# Biological Sequence Embedding Extraction Tutorial

## What is Embedding?

**Embedding (Embedding Vector)** is a technique for converting text, sequences, or other unstructured data into numerical vectors. In bioinformatics, embedding can convert biological sequences such as DNA sequences and protein sequences into high-dimensional numerical vectors.

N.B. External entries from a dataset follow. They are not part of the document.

-- ==== Sys2Proof/Machine/Engines.lean ====
section
/-! DEFINITION. The sealed engine group: ENC, DEC, MAC, HASH and KDER on the thread's pan (R145, R146, R149, R254 to R268, R708,
R709), and ENGX on a rake or grainer (R286 to R293). A pan computes as its instruction issues; ENGINE_RESULT lands the result. -/

namespace Sys2Proof.Machine
namespace Part

/-! ### Keys (R145, R149, R321) -/

/-- A key as a pan holds it for one instruction: the attributes R145 gives it, its octets, and the tag fields a result takes. -/
structure PanKey where
  alg   : Byte
  mask  : Byte
  dec   : BitVec 3
  expo  : BitVec 3
  usage : BitVec 16
  child : Template
  cls   : BitVec 3
  ksrc  : BitVec 3
  key   : List Byte
  words : List Word := []
  deriving DecidableEq, Repr

/-- A named key: how the harvest ends where it may not be used, or the key. -/
abbrev KeyRes := Except (Part → Part) PanKey

/-- The handle field that a K field names (R203). -/
def keyField (kf : BitVec 5) : Option Nat := if 0x10 ≤ kf.toNat ∧ kf.toNat ≤ 0x13 then some (kf.toNat - 0x10) else none

/-- The handle in a handle field of a thread's descriptor. -/
def fieldHandle (p : Part) (t : Thread) (f : Nat) : BitVec 32 := (p.ctx t.ctx).handles.getD f 0

/-- KEY_USAGE_DENIED with a reason on a handle field. -/
def denyKey (k : Nat) (reason : Byte) (f : Nat) (p : Part) : Part := p.endHarvest k 0x12 (keyDetail reason f) [] 0

/-- A slot read that fails ends the harvest when the read ends: until then the instruction is a request of its thread with its
registers pending, and the thread goes on (R155). -/
def lateFail (k : Nat) (t : Thread) (ws : List Nat) (status detail : Byte) (p : Part) : Part :=
  (p.addReq k
    { dest := [], window := [], verdict := none, fail := some (status, detail), unit := .pan (k / 32), pendDest := ws }).threadNext k t

/-- A key in a slot, read by handle over the pan's private wire for an instruction that writes registers `ws`. -/
def slotKey (k f : Nat) (t : Thread) (ws : List Nat) (algOk : Byte → Bool) (need : BitVec 16 → Bool) (p : Part) : KeyRes × Part :=
  let stop := fun (st why : Byte) => lateFail k t ws st (keyDetail why f)
  match p.slotRead (p.fieldHandle t f) t.colour [1] with
  | (.error (st, why), p) => (.error (stop st why), p)
  | (.ok ss, p) =>
    let s := ss.headD (Slc.emptySlot 0)
    match p.useCheck s (algOk s.alg) 0 with
    | some (st, why) => (.error (stop st why), p)
    | none =>
      if need s.usage then
        (.ok { alg := s.alg, mask := s.releaseMask, dec := s.decryptClass, expo := s.exportClass, usage := s.usage
               child := p.slc.template s.child.toNat, cls := 0, ksrc := 0b100#3 ||| BitVec.ofNat 3 f, key := keyOf s
               words := [s.w0, s.w1, s.w2, s.w3] }, p)
      else (.error (stop 0x12 0), p)

/-- A key in a sealed register or pair, with the attributes of its template (R145, R260). -/
def regKey (k : Nat) (t : Thread) (j : Nat) (algOk : Byte → Bool) (need : BitVec 16 → Bool) (p : Part) : KeyRes :=
  let s := sreg t j
  let f := s.ksrc.toNat % 4
  if s.colour ≠ t.colour then .error (colourFault k)
  else if !isKeyReg s then .error (endHarvest k 0x12 0 [] 0)
  else
    let m := p.templateOf t s
    if !algOk m.alg then .error (denyKey k 1 f)
    else if !need m.usage then .error (denyKey k 0 f)
    else
      match keyOctets t j (keyLen m.alg) with
      | none => .error (if pairColour t j (keyLen m.alg) then threadFault k cIllegal else colourFault k)
      | some key =>
        .ok { alg := m.alg, mask := m.mask, dec := m.dec, expo := m.expo, usage := m.usage
              child := p.slc.template m.child.toNat, cls := s.cls, ksrc := s.ksrc, key := key
              words := [Slot.word0 t.colour m.hclass 0 m.alg, Slot.word1 m.usage m.mask m.dec m.expo Slot.key
                        , Slot.word2 0 1 m.child false, 0] }

/-- The key that a K field names, for an instruction that writes registers `ws`. -/
def panKey (k : Nat) (t : Thread) (ws : List Nat) (kf : BitVec 5) (algOk : Byte → Bool) (need : BitVec 16 → Bool) (p : Part) : KeyRes × Part :=
  if kf.toNat < 0x10 then (p.regKey k t kf.toNat algOk need, p)
  else
    match keyField kf with
    | some f => p.slotKey k f t ws algOk need
    | none => (.error (threadFault k cIllegal), p)

/-- A usage bit. -/
def has (b : Nat) (u : BitVec 16) : Bool := bitAt u b

/-! ### The mode field (R255, R256) -/

/-- Family, function and phase. -/
abbrev fam (m : BitVec 9) : Nat := (fld m 6 3).toNat
abbrev fun' (m : BitVec 9) : Nat := (fld m 2 4).toNat
abbrev phase (m : BitVec 9) : Nat := (fld m 0 2).toNat

abbrev pOne : Nat := 0
abbrev pLoad : Nat := 1
abbrev pNext : Nat := 2
abbrev pLast : Nat := 3

/-- The algorithms a family takes; key transport takes the ciphers, KW and KWP only AES. -/
def famAlg (m : BitVec 9) (alg : Byte) : Bool :=
  match fam m with
  | 0 => isAes alg
  | 1 => isTdes alg
  | 2 => isHmac alg
  | _ => isAes alg || (decide (fun' m ≤ 1) && isTdes alg)

/-! ### Results -/

/-- The pan of a sequencer accepts blocks; a core has none. -/
def procPan (x : Proc) (p : Part) : Bool := match x with | .thread q _ => p.panReady q.val | .core _ => true

/-- The Cellar holds the read of a K field's slot back (R334, R337). -/
def keyWaits (t : Thread) (kf : BitVec 5) (p : Part) : Bool :=
  match keyField kf with | some f => p.cellarWaits (p.fieldHandle t f) | none => false

/-- An instruction of the engine group over ss and K that reads and writes registers `rs` beside K: it waits for them, for both
registers of an even K, for a free request and for its pan (R126, R204, R275), ends the harvest on a colour that differs, else
does `body`. -/
def panOp (x : Proc) (fn sd ss : BitVec 4) (kf : BitVec 5) (m : BitVec 9) (rs : Thread → Part → List Nat)
    (body : Nat → Thread → SReg → Part → Part) (p : Part) : Part :=
  p.threadOnly x (Dibry.fmtSE fn sd ss kf m)
    (fun t p => mustWait t (rs t p ++ if kf.toNat < 0x10 then keyRegs kf.toNat else []) || decide (4 ≤ t.reqs.length)
      || keyWaits t kf p || !procPan x p) fun k t p =>
      if (sreg t ss.toNat).colour ≠ t.colour then p.colourFault k else body k t (sreg t ss.toNat) p

/-- A pan's request: registers to land, the blocks it processes; the thread goes on. -/
def panReq (k : Nat) (t : Thread) (dest : List (Nat × SReg)) (blocks : Nat) (p : Part) : Part :=
  (p.addReq k
    { dest := dest, window := [], verdict := none, fail := none, unit := .pan (k / 32), pendDest := dest.map Prod.fst
      blocks := blocks }).threadNext k t

/-- A piece taken without result: the chain kept, its blocks a request that lands nothing. -/
def panTake (k : Nat) (t : Thread) (c : Option Chain) (blocks : Nat) (p : Part) : Part :=
  (p.modThread k fun t => { t with chain := c }).panReq k t [] blocks

/-- A result register. -/
def resReg (t : Thread) (bs : List Byte) (cls : BitVec 3) : SReg :=
  { val := blockOf bs, colour := t.colour, cls := cls, len := BitVec.ofNat 5 bs.length }

/-! ### Intactness and release (R146, R258) -/

/-- The value is intact for its class (R146). -/
def intact (s : SReg) : Bool :=
  if s.cls = 0 ∨ s.cls = 1 then true
  else if s.cls = 4 then s.form == 2
  else if s.cls = 2 ∨ s.cls = 3 then bitAt s.ksrc 2
  else false

/-- Class PUBLIC or INTERMEDIATE. -/
def low (s : SReg) : Bool := s.cls == 0 || s.cls == 1

/-- A data piece joined into a chain (R258). -/
def chainData (s : SReg) (c : Chain) : Chain :=
  { c with
    cls := join c.cls s.cls, lowOnly := c.lowOnly && low s
    nData := if s.len = 0 then c.nData else c.nData + 1
    dataOk := if s.len ≠ 0 ∧ c.nData = 0 then intact s else c.dataOk }

/-- A chain as a whole is intact (R258). -/
def chainIntact (c : Chain) : Bool := c.lowOnly || (decide (c.nData = 1) && c.dataOk && c.ivPub)

/-- A release under a key: its RELEASE_MASK has the class, and the input is intact (R146). -/
def mayRelease (key : PanKey) (cls : BitVec 3) (ok : Bool) : Bool := bitAt key.mask cls.toNat && ok

/-- The chain that a LOAD starts, before its first piece. -/
def newChain (t : Thread) (fn : BitVec 4) (kf : BitVec 5) (m : BitVec 9) : Chain :=
  { ins := fn, k := kf, mode := m, cls := 0, lowOnly := true, ivPub := true, nData := 0, dataOk := true, colour := t.colour
    state := [], total := 0 }

/-- The thread's chain continued by NEXT or LAST of an instruction, K field and mode (R256); none where it may not. -/
def chainFor (t : Thread) (fn : BitVec 4) (kf : BitVec 5) (m : BitVec 9) : Option Chain :=
  t.chain.filter fun c => c.ins == fn && c.k == kf && fld c.mode 2 7 == fld m 2 7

These vectors can:

1. **Capture semantic information of sequences**: Similar sequences produce similar vectors
2. **Support machine learning**: Numerical vectors can be directly used in various machine learning algorithms
3. **Dimensional reduction representation**: Compress complex sequence information into fixed-length vectors
4. **Calculate similarity**: Calculate similarity between sequences through vector distance

## Why Extract Embedding?

In bioinformatics research, embedding extraction has important value:

- **Sequence classification**: Identify functional types of DNA sequences (such as promoters, enhancers, etc.)
- **Sequence similarity analysis**: Quickly find similar biological sequences
- **Functional prediction**: Predict protein function based on sequence embedding
- **Evolutionary analysis**: Study evolutionary relationships of sequences


**Note:** Due to current limited resources, the API currently provides models supporting 1.2B and 10B, with a maximum embedding length of **128k**, and only returns embeddings from the last layer

### Import Libraries


In [1]:
from genos import create_client

### Create Client


In [2]:
client = create_client(token="your_token_here")

**To ensure smooth use of the service, please make sure you have completed [token](https://cloud.stomics.tech/#/personal-center?tab=apiKey) application.**


## Basic Usage


In [4]:
# DNA sequence
sequence = "ATCGATCGATCGATCGATCGATCGATCG"

# Extract embedding
result = client.get_embedding(sequence)['result']

# View results
print(result)


{'result': {'sequence': 'ATCGATCGATCGATCGATCGATCGATCG', 'sequence_length': 28, 'token_count': 30, 'embedding_shape': [1, 1024], 'embedding_dim': 1024, 'pooling_method': 'mean', 'model_type': 'flash', 'device': 'cuda', 'embedding': tensor([[ 0.0015,  0.0085, -0.0737,  ..., -0.4238, -0.1729,  0.0094]])}, 'status': 200, 'message': None}


The result contains:
- `sequence`: Input sequence
- `sequence_length`: Sequence length
- `token_count`: Number of tokens
- `embedding_dim`: Embedding dimension
- `embedding`: Embedding vector
- `pooling_method`: Pooling method used
- `model_type`: Model used



## Model Parameters

### Available Models

Genos supports multiple pre-trained models:

| Model | Parameters | Flash Attention | Use Case |
|-------|-----------|----------------|----------|
| `Genos-1.2B` | 1.2 billion | ✓ | Fast inference, general tasks |
| `Genos-10B` | 10 billion | ✓ | High-precision tasks |


### Pooling Methods

Pooling controls how to aggregate multiple token embeddings into sequence-level representation:

| Method | Description               | Output |
|--------|---------------------------|--------|
| `mean` | Average pooling (default) | Single vector |
| `max`  | Max pooling               | Single vector |
| `min`  | Min pooling               | Single vector |


### Applications of Embeddings

Extracted embeddings can be used for:

1. **Sequence similarity calculation**:
   ```python
   # Calculate cosine similarity between two sequences
   similarity = cosine_similarity(embedding1, embedding2)
   ```

2. **Sequence classification**:
   ```python
   # Train classifier using embeddings
   classifier = train_classifier(embeddings, labels)
   ```

3. **Clustering analysis**:
   ```python
   # Perform clustering on sequences
   clusters = kmeans_clustering(embeddings)
   ```

4. **Dimensional reduction visualization**:
   ```python
   # Use t-SNE or PCA for dimensional reduction visualization
   reduced_embeddings = tsne.fit_transform(embeddings)
   ```


## Summary

Through this tutorial, we learned:

### Core Concepts
- **Embedding**: Technique for converting biological sequences into numerical vectors
- **Pre-trained models**: Large language models specifically trained for biological sequences
- **Hierarchical features**: Different layers capture sequence information at different levels

### Technical Process
1. Load pre-trained biological sequence models
2. Encode DNA sequences into tokens
3. Obtain embeddings through model inference
4. Analyze feature representations from different layers

### Practical Value
- **Accelerate research**: Quickly analyze large amounts of biological sequences
- **Improve accuracy**: Use pre-trained knowledge to enhance prediction performance
- **Support downstream tasks**: Provide foundation for classification, clustering, similarity analysis, etc.

### Next Examples
1. Use extracted embeddings for downstream population prediction tasks
2. Downstream variant prediction tasks based on embeddings (API)
3. RNA coverage trajectory prediction (API)


**Congratulations!** You have mastered the basic methods of biological sequence embedding extraction!